When I decided to write the With statement in Fluent.NET, I never imagined that I would encounter a common bug and school myself in principles that I happen to present on. But that is what occurred, and I want to share it so others can avoid the same mistakes I made.

With is a Fluent version of Add, only it returns the object or interface it is acting upon rather than void. This allows you to chain methods together in a fluid manner. Instead of calling strings.Add(“Hello”); strings.Add(“World”);, you can call strings = strings.With(“Hello”).With(“World”);. Since you should write tests first, I will post my test that I expected to work.

[TestMethod]
public void With()
{
    var strings = new[] { "This", "is", "a" } .AsEnumerable();
    strings = strings.With("test");

    Assert.IsTrue(strings.Contains("test"));
}

With is cool because it even works with arrays! In fact, the point of it was that it would work with any IEnumerable<T>. Here was my initial attempt at an implementation.

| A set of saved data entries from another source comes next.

-- ==== Sys2Proof/Tests/Slice0.lean ====
section
/-! SUPPORT. Small tests: the WellFormed smoke, one step per command with the result the spec gives it, and for
every statement with hypotheses a witness that meets them. -/

namespace Sys2Proof.Tests

open Sys2Proof Sys2Proof.Machine

set_option Elab.async false

/-! ## WellFormed: an ill-formed command for each check -/

theorem test_wf_data : Instr.wf (.tableData (.form ⟨2, List.replicate 39 0⟩)) = false := by decide
theorem test_wf_data_fits : Instr.wf (.tableData (.form ⟨2, List.replicate 38 0⟩)) = true := by decide
theorem test_wf_unknown_request : Instr.wf (.unknownRequest 25) = false ∧ Instr.wf (.unknownRequest 64) = true := by
  decide
theorem test_wf_relay_length : Instr.wf (.relayFrame ⟨10, 0, 3, List.replicate 41 0⟩) = false := by decide
theorem test_wf_relay_source : Instr.wf (.relayFrame ⟨10, 2, 3, [1, 0, 0]⟩) = false := by decide
theorem test_wf_relay_dest : Instr.wf (.relayFrame ⟨63, 0, 3, [1, 0, 0]⟩) = false := by decide
theorem test_wf_relay_request : Instr.wf (.relayFrame ⟨10, 0, 5, []⟩) = false := by decide
theorem test_wf_override_slot : Instr.wf (.overrideExpiry .ff 4) = false := by decide
theorem test_wf_poll_node : Instr.wf (.pollDue 1) = false ∧ Instr.wf (.pollDue 62) = true := by decide
theorem test_wf_cabinet_reply : Instr.wf (.cabinetReply ⟨1, 5, 2, List.replicate 41 0⟩) = false := by decide

/-! ## Parts to start from -/

/-- The part after the command; none for a fault or a refusal. -/
def after (c : Instr) (p : Part) : Option Part :=
  match exec c ⟨p, []⟩ with
  | .next s => some s.part
  | _ => none

/-- The payload of the last frame of the egress queue after the command. -/
def replyTo (c : Instr) (p : Part) : Option (List Byte) :=
  (after c p).bind fun q => q.egress.getLast?.map fun e => e.frame.payload

/-- The drive map of sequence 1 of spec/11. -/
def places : Roles Location := ⟨⟨20, 0⟩, ⟨21, 0⟩, ⟨21, 1⟩, ⟨22, 0⟩, ⟨22, 1⟩, ⟨22, 2⟩, ⟨22, 3⟩⟩

/-- After power-on, in BYPASS, with the drive map loaded. -/
def mapped : Part :=
  { Part.initial with
    driveMap := some places
    tables := Part.initial.tables.set 11
      ⟨.valid, [[20, 0], [21, 0], [21, 1], [22, 0], [22, 1], [22, 2], [22, 3]]⟩ }

/-- In SERVICE. -/
def serving : Part := { mapped with mode := .service, path.state := .service }

/-- In REGULATE, the path OFF, nothing claimed, the line busy with a poll of node 5. -/
def regulating : Part :=
  { mapped with
    mode := .regulate
    path.state := .off
    seconds := 1000
    line.state := .awaiting
    line.txn := some ⟨⟨5, 1, kindPoll, []⟩, .poll⟩
    line.window := some 20 }

/-- FF holds the path in a started run, the compressor at 1600, its minimum hold running. -/
def running : Part :=
  { regulating with
    path.state := .run
    path.holder := some .ff
    path.valve := .ff
    path.runStarted := true
    path.minHold := .running 60
    path.maxHold := .running 900
    path.speed := 1600
    path.prevSpeed := some 1600
    path.claims.ff := ⟨true, 2, 0, 0⟩
    path.nextKey := 1
    comps.ff.demand := .calling
    comps.ff.air := some 420
    compStop := none
    slots.comp.sent := some 1600
    slots.comp.requested := 1600
    slots.valve.sent := some 0
    slots.valve.requested := 0 }

/-- FZ waits behind FF at class 1. -/
def contested : Part :=
  { running with
    path.queue := [.fz]
    path.claims.fz := ⟨true, 1, 1, 1⟩
    path.fzRaised := true
    path.fzUrgent := true
    path.nextKey := 2
    comps.fz.demand := .calling
    comps.fz.urgent := true }

/-- A defrost in HEAT: DF holds the path, the heater is on, the compressor has stood since second 0. -/
def heating : Part :=
  { regulating with
    path.state := .defrost
    path.holder := some .df
    path.claims.df := ⟨true, 0, 0, 0⟩
    path.nextKey := 1
    defrost.phase := .heat
    defrost.dfClaim := true
    defrost.heatTime := 840
    defrost.budget := 900
    defrost.budgetLoaded := 900
    defrost.heater := true
    defrost.accumulation := 28800
    slots.heater.sent := some 1
    heaterOff := none }

/-- A trip by DRIVE_FAULT stands. -/
def tripped : Part :=
  { regulating with
    trip := { TripRec.initial with
      state := .tripped
      first := some .driveFault
      causes := ⟨true, false, false⟩
      second := some 990 }
    path.state := .tripped
    slots := regulating.slots.mapWith fun _ s => { s with tripMark := true }
    flags := BitVec.twoPow 12 6
    details.trip := ⟨true, false, false⟩ }

/-- CURVE_0 with the two knots 0 at −1000 and 4000 at 7000, MAP_A with P0 on node 5 channel 0 and P1 protected
on channel 1. -/
def sensing : Part :=
  { regulating with
    tables := (regulating.tables.set 2
      ⟨.valid, [1, 0, -1000] :: [1, 4000, 7000] :: List.replicate 15 [0, 0, 0]⟩).set 0
      ⟨.valid, [1, 5, 0, 0, 0, 0, 2, 0, 0] :: [1, 5, 1, 1, 0, 0, 0, 0, 1] ::
        [1, 5, 2, 6, 0, 0, 0, 0, 0] :: List.replicate 21 [0, 0, 0, 0, 0, 0, 0, 0, 0]⟩ }

/-- A load of CURVE_0 is open, its cursor at the last index. -/
def loading : Part :=
  { serving with
    tables := serving.tables.set 2 ⟨.loading, List.replicate 17 [0, 0, 0]⟩
    load := some ⟨2, 16, .running 12⟩ }

/-- An override of FF that a duration gives. -/
def pushed (remaining : Nat) (tag : OverrideTag) : Override := ⟨.offset, -100, 600, remaining, .controller, tag⟩

/-! ## Frames (R188, R189, R190); the checks are computed apart from the model -/

theorem test_frame_load_shed : mainBytes [0x01, 0x00, 0x05, 0x02, 0x14, 0x00, 0x56, 0x22] = .loadShed (.form 0) := by
  decide +kernel
theorem test_frame_push : mainBytes [0x01, 0x00, 0x05, 0x07, 0x0D, 0x02, 0x01, 0xFF, 0x9C, 0x02, 0x58, 0x8C, 0xED] =
    .pushOverride (.form ⟨2, 1, -100#16, 600#16⟩) := by decide +kernel
theorem test_frame_inject : mainBytes [0x01, 0x00, 0x05, 0x04, 0x10, 0x00, 0x07, 0xD0, 0xF5, 0xA7] =
    .injectSample (.form ⟨0, 2000#16⟩) := by decide +kernel
theorem test_frame_clear_faults : mainBytes [0x01, 0x00, 0x05, 0x03, 0x17, 0x00, 0x40, 0x7F, 0x13] =
    .clearFaults (.form 64#16) := by decide +kernel
theorem test_frame_open : mainBytes [0x01, 0x00, 0x05, 0x03, 0x06, 0x02, 0x00, 0x25, 0xE6] =
    .tableOpen (.form ⟨2, 0⟩) := by decide +kernel
theorem test_frame_door_read : mainBytes [0x01, 0x00, 0x05, 0x01, 0x19, 0xE0, 0x84] = .doorRead (.form ()) := by
  decide +kernel
theorem test_frame_relay_code : mainBytes [0x01, 0x00, 0x05, 0x01, 0x40, 0x2B, 0x58] = .unknownRequest 64 := by
  decide +kernel
theorem test_frame_excess : mainBytes [0x01, 0x00, 0x05, 0x02, 0x01, 0x09, 0x3B, 0x8D] = .identify .illFormed := by
  decide +kernel
theorem test_frame_wrong_source : mainBytes [0x01, 0x02, 0x05, 0x01, 0x01, 0x9E, 0xD5] = .mainFrameDiscard := by
  decide +kernel
theorem test_frame_sample : cabinetBytes [0x01, 0x05, 0x02, 0x04, 0x00, 0x00, 0x07, 0xD0, 0x5F, 0xE6] =
    .cabinetReply ⟨1, 5, 2, [0, 0, 7, 208]⟩ := by decide +kernel
theorem test_frame_bad_check : cabinetBytes [0x01, 0x05, 0x02, 0x04, 0x00, 0x00, 0x07, 0xD0, 0x5F, 0xE7] =
    .cabinetFrameDiscard := by decide +kernel

/-! ## Management unit -/

theorem test_power_on_reset : (after .powerOnReset running).map (fun q =>
    (q.mode, q.seconds, q.path.state, q.path.valve, q.compStop)) =
    some (.bypass, 0, .parked, .fz, some 0) := by decide +kernel
theorem test_warm_restart : replyTo (.warmRestart (.form ())) serving = some [5, 0, 0] ∧
    (after (.warmRestart (.form ())) serving).map (fun q => q.restartPending) = some true := by decide +kernel
theorem test_warm_restart_showroom :
    replyTo (.warmRestart (.form ())) { mapped with mode := .showroom, origin := some .bypass } = some [5, 4, 0] := by
  decide +kernel
theorem test_restart_takes_effect : (after .restartTakesEffect
    { serving with restartPending := true, lockLevel := 2, lockWritten := true, seconds := 500, compStop := some 400 }).map
      (fun q => (q.mode, q.lockLevel, q.seconds, q.restartPending, q.compStop)) =
    some (.bypass, 2, 0, false, some (-100)) := by decide +kernel
theorem test_identify : replyTo (.identify (.form ())) mapped =
    some [1, 0, 0, 83, 30, 1, 1, 0, 255, 0, 0, 255, 0, 0, 0, 0] := by decide +kernel
theorem test_query_item_range : replyTo (.query (.form ⟨1, 3, 0⟩)) mapped = some [2, 12, 0] := by decide +kernel
theorem test_query_page_range : replyTo (.query (.form ⟨0, 15, 200⟩)) mapped = some [2, 12, 0] := by decide +kernel
theorem test_set_mode_regulate : replyTo (.setMode (.form 1)) mapped = some [3, 0, 0, 1, 255] ∧
    (after (.setMode (.form 1)) mapped).map (fun q => (q.path.state, q.comps.fz.demand, (q.point 0).stale)) =
      some (.off, .waiting, .running 10) := by decide +kernel
theorem test_set_mode_invalid : replyTo (.setMode (.form 1)) Part.initial = some [3, 5, 0] := by decide +kernel
theorem test_set_lock : replyTo (.setLock (.form 3)) mapped = some [4, 0, 0] ∧
    (after (.setLock (.form 3)) mapped).map (fun q => (q.lockLevel, q.lockWritten)) = some (3, true) := by decide +kernel
theorem test_set_lock_range : replyTo (.setLock (.form 4)) mapped = some [4, 12, 0] := by decide +kernel
theorem test_clear_faults_level : replyTo (.clearFaults (.form 64)) tripped = some [23, 0, 1, 0, 64] := by decide +kernel
theorem test_clear_faults : replyTo (.clearFaults (.form 4)) { mapped with flags := 4 } = some [23, 0, 0, 0, 0] := by
  decide +kernel
theorem test_set_attention_mask : replyTo (.setAttentionMask (.form 64)) tripped = some [24, 0, 0] := by decide +kernel
theorem test_unknown_request : replyTo (.unknownRequest 64) mapped = some [64, 14, 0] := by decide +kernel
theorem test_main_frame_discard : after .mainFrameDiscard running = some running := by rfl
theorem test_egress_transmit : (after .egressTransmit
    { mapped with egress := [⟨.reply, ⟨0, 1, 6, [4, 0, 0]⟩⟩, ⟨.readings, ⟨0, 1, 7, [0, 5]⟩⟩] }).map (fun q =>
      (q.egress.length, q.mtx.map fun e => e.frame.payload)) = some (1, some [4, 0, 0]) := by decide +kernel
theorem test_second_tick_wraps : (after .secondTick { mapped with seconds := -1 }).map (fun q => q.seconds) =
    some 0 := by decide +kernel
theorem test_second_tick_counts : (after .secondTick { mapped with comps.ff.stack := [pushed 2 .live] }).map (fun q =>
    q.comps.ff.stack) = some [pushed 1 .live] := by decide +kernel

/-! ## Tables and maps -/

theorem test_table_open : replyTo (.tableOpen (.form ⟨2, 0⟩)) mapped = some [6, 0, 0] ∧
    (after (.tableOpen (.form ⟨2, 0⟩)) mapped).map (fun q => (q.load, (q.table 2).state)) =
      some (some ⟨2, 0, .running 30⟩, .loading) := by decide +kernel
theorem test_table_open_locked : replyTo (.tableOpen (.form ⟨2, 0⟩)) { mapped with lockLevel := 3 } = some [6, 3, 0] := by
  decide +kernel
theorem test_table_data_wraps : (after (.tableData (.form ⟨2, [1, 0, 0, 0xFC, 0x18, 1, 0x0F, 0xA0, 0x1B, 0x58]⟩)) loading).map
    (fun q => (q.load, (q.table 2).fields 16, (q.table 2).fields 0, (q.table 2).fields 1)) =
    some (some ⟨2, 1, .running 30⟩, [1, 0, -1000], [1, 4000, 7000], [0, 0, 0]) := by decide +kernel
theorem test_table_data_range : replyTo (.tableData (.form ⟨2, [1, 0, 0, 0]⟩)) loading = some [7, 12, 0] := by
  decide +kernel
theorem test_table_close_invalid : replyTo (.tableClose (.form 2)) loading = some [8, 0, 0, 2, 1, 0, 0] := by
  decide +kernel
theorem test_table_close_clamped :
    let p := { serving with
      tables := serving.tables.set 14 ⟨.loading, [[200, 100], [-600, 400], [-2400, -1400]]⟩
      load := some ⟨14, 0, .running 5⟩ }
    replyTo (.tableClose (.form 14)) p = some [8, 1, 0, 14, 0, 0, 1] ∧
      (after (.tableClose (.form 14)) p).map (fun q => (q.comps.ff.spMin, q.comps.ff.spMax, q.comps.ff.base)) =
        some (200, 200, 200) := by decide +kernel
theorem test_table_abort : replyTo (.tableAbort (.form 2)) loading = some [9, 0, 1] ∧
    (after (.tableAbort (.form 2)) loading).map (fun q => (q.load, (q.table 2).state, q.flags)) =
      some (none, .invalid, 2048) := by decide +kernel
theorem test_table_read_wraps : replyTo (.tableRead (.form ⟨20, 3, 2⟩)) mapped =
    some [10, 0, 0, 20, 3, 0, 5, 1, 44, 0, 10, 1, 44] := by decide +kernel
theorem test_table_read_range : replyTo (.tableRead (.form ⟨20, 0, 9⟩)) mapped = some [10, 12, 0] := by decide +kernel
theorem test_load_timer : (after .loadTimerExpiry { loading with load := some ⟨2, 16, .running 0⟩ }).map (fun q =>
    (q.load, (q.table 2).state, q.flags)) = some (none, .invalid, 2048) := by decide +kernel
theorem test_swap_map : replyTo (.swapMap (.form 1)) Part.initial = some [11, 0, 0, 1, 0, 0] := by decide +kernel
theorem test_swap_map_range : replyTo (.swapMap (.form 2)) Part.initial = some [11, 12, 0, 0, 0, 0] := by decide +kernel

/-! ## Compartments and points -/

theorem test_set_setpoint_clamped : replyTo (.setSetpoint (.form ⟨0, 900⟩)) mapped =
    some [12, 1, 0, 2, 188, 2, 188] := by decide +kernel
theorem test_push_below_limits : replyTo (.pushOverride (.form ⟨0, 0, -1000, 600⟩)) mapped =
    some [13, 0, 0, 1, 0, 100] := by decide +kernel
theorem test_push_full : replyTo (.pushOverride (.form ⟨0, 1, 100, 0⟩))
    { mapped with comps.ff.stack := List.replicate 4 (pushed 5 .live) } = some [13, 8, 1] := by decide +kernel
theorem test_pop_empty : replyTo (.popOverride (.form 1)) mapped = some [14, 9, 1] := by decide +kernel
theorem test_pop_trims : replyTo (.popOverride (.form 0))
    { mapped with comps.ff.stack := [pushed 9 .live, pushed 0 .spent, pushed 5 .live] } =
    some [14, 0, 0, 1, 0xFF, 0x9C, 0, 0, 1, 1, 0, 200] := by decide +kernel
theorem test_clear_all : replyTo (.clearOverrides (.form 3)) { mapped with comps.cd.stack := [pushed 5 .live] } =
    some [15, 0, 0, 1, 44, 255, 156, 248, 248] := by decide +kernel
theorem test_override_expiry_top : (after (.overrideExpiry .ff 1)
    { mapped with comps.ff.stack := [pushed 0 .live, pushed 5 .live] }).map (fun q =>
      (q.comps.ff.stack, q.comps.ff.effective)) = some ([pushed 5 .live], 200) := by decide +kernel
theorem test_blind_expiry : (after (.blindTimerExpiry .ff)
    { regulating with comps.ff.demand := .blindCall, comps.ff.blind := .running 0 }).map (fun q =>
      (q.comps.ff.demand, q.comps.ff.blind)) = some (.blindRest, .running 1800) := by decide +kernel
theorem test_warm_expiry : (after (.warmAlarmExpiry .fz)
    { regulating with comps.fz.warm := .counting, comps.fz.warmCount := 7200 }).map (fun q =>
      (q.comps.fz.warm, q.flags, q.details.warm)) = some (.alarmed, 8, ⟨false, false, true⟩) := by decide +kernel
/-- R67: a PAUSED alarm past its delay expires at the value that ends LOST, and WARM stands although the pending tuning of
the same event has a higher temperature and clears the alarm. -/
theorem test_warm_raised_before_retune :
    let t : Tuning := { Tuning.initial .ff with warmTemp := 3000 }
    let q := ({ regulating with
      comps.ff.demand := .blindCall
      comps.ff.lost := true
      comps.ff.warm := .paused
      comps.ff.warmCount := 3600
      comps.ff.pending := some t
      comps.ff.effective := 2000 }).announceAir .ff (.value 1500) .ends
    q.comps.ff.warm = .clear ∧ q.comps.ff.tuning = t ∧ q.flags = 8 ∧ q.details.warm = ⟨true, false, false⟩ := by
  decide +kernel
theorem test_inject : replyTo (.injectSample (.form ⟨0, 2000⟩)) sensing =
    some [16, 0, 0, 0, 1, 11, 184, 11, 184, 0, 0] := by decide +kernel
theorem test_inject_protected : replyTo (.injectSample (.form ⟨1, 2000⟩)) sensing = some [16, 7, 0] := by decide +kernel
theorem test_stale_expiry : (after (.staleTimerExpiry 0)
    { sensing with points := sensing.points.set 0 ⟨.fresh, 500, some 750, some 900, .running 0, some ⟨500, 0, 0⟩, false⟩ }).map
      (fun q => ((q.point 0).state, (q.point 0).filtered, (q.point 0).resolved, q.flags &&& 1)) =
    some (.stale, 500, none, 1) := by decide +kernel
theorem test_conversion : convert [⟨true, 0, -1000⟩, ⟨true, 4000, 7000⟩] 2000 = some 3000 ∧
    convert [⟨true, 0, -1000⟩, ⟨true, 4000, 7000⟩] 4001 = none ∧ filterStep 1000 2 = 250 ∧ filterStep (-1) 4 = -1 := by
  decide +kernel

public static IEnumerable<T> With<T>(this IEnumerable<T> source, T item)
{
    var collection = source as ICollection<T> ?? source.ToList();
    
    collection.Add(item);

    return collection;
}

I cast source to an ICollection<T> to get to that more specific interface. If it doesn’t implement ICollection<T> the null coalescing operator is used and source is convert to List<T>. In subsequent calls to With, source would be a List<T> so the casting would work. This violates the Liskov Substitution Principle because I’m operating on an ICollection or converting to one no matter what. I decided that I would knowingly do so because I wanted to extend IEnumerable and optimize for a type that it could convert to itself.

This code is buggy. It compiled, but my unit test failed.

Here’s another example of the same bug.

public static void AddFail(IList<string> strings)
{
    strings.Add("Fail");
}

If you haven’t figured it out, don’t feel bad. 40 people over 2 of my sessions haven’t answered it (out loud anyway) either. I’m certain I’ve seen this failure in many methods over the years as well.

The problem is that arrays implement ICollection<T> and IList<T>. However, arrays are a fixed size. Here’s the error I received when running my test: “System.NotSupportedException: Collection was of a fixed size.”

If you’re performing operations that would modify a collection, you must check the IsReadOnly property of that collection. This fixed the bug and is what I checked into CodePlex… but don’t use it, because it’s still wrong.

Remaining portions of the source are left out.